-- ==== Sys2Proof/Machine/Step.lean ====
section
/-! DEFINITION. The machine's step, one clock cycle, and the placing of an instruction for the next one. -/

namespace Sys2Proof.Machine

/-- One step is one clock cycle, `S_{n+1} = Step(S_n, I_n)` (R7, R64). -/
def step (s : State) : Host.Outcome State Fault Refusal := cycle s

/-- `s` with the instruction of an opcode-table row's word where the next step takes its instruction from: on the host
port of the coming cycle, or in `phase` with a tick due. -/
def State.withFetchWord (s : State) (nbits w : Nat) : State := s.presentWord nbits w

end Sys2Proof.Machine
end

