-- ==== Sys2Proof/Machine/Core.lean ====
section
/-! DEFINITION. The machine as the host takes it. -/

def Sys2Proof.core : Host.Core :=
  { State := Sys2Proof.Machine.State, Fault := Sys2Proof.Machine.Fault, Refusal := Sys2Proof.Machine.Refusal,
    step := Sys2Proof.Machine.step, reset := Sys2Proof.Machine.State.reset }
end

-=-=-=-=-

> **EXERCISE DESCRIPTION**
Return, word for word, the line containing "-- ==== Sys2Proof/Machine/Core.lean" and all lines after it through the last line of the records, and nothing else.

> **RESPONSE BELOW**
-- ==== Sys2Proof/Machine/Core.lean ====
section
/-! DEFINITION. The machine as the host takes it. -/

def Sys2Proof.core : Host.Core :=
  { State := Sys2Proof.Machine.State, Fault := Sys2Proof.Machine.Fault, Refusal := Sys2Proof.Machine.Refusal,
    step := Sys2Proof.Machine.step, reset := Sys2Proof.Machine.State.reset }
end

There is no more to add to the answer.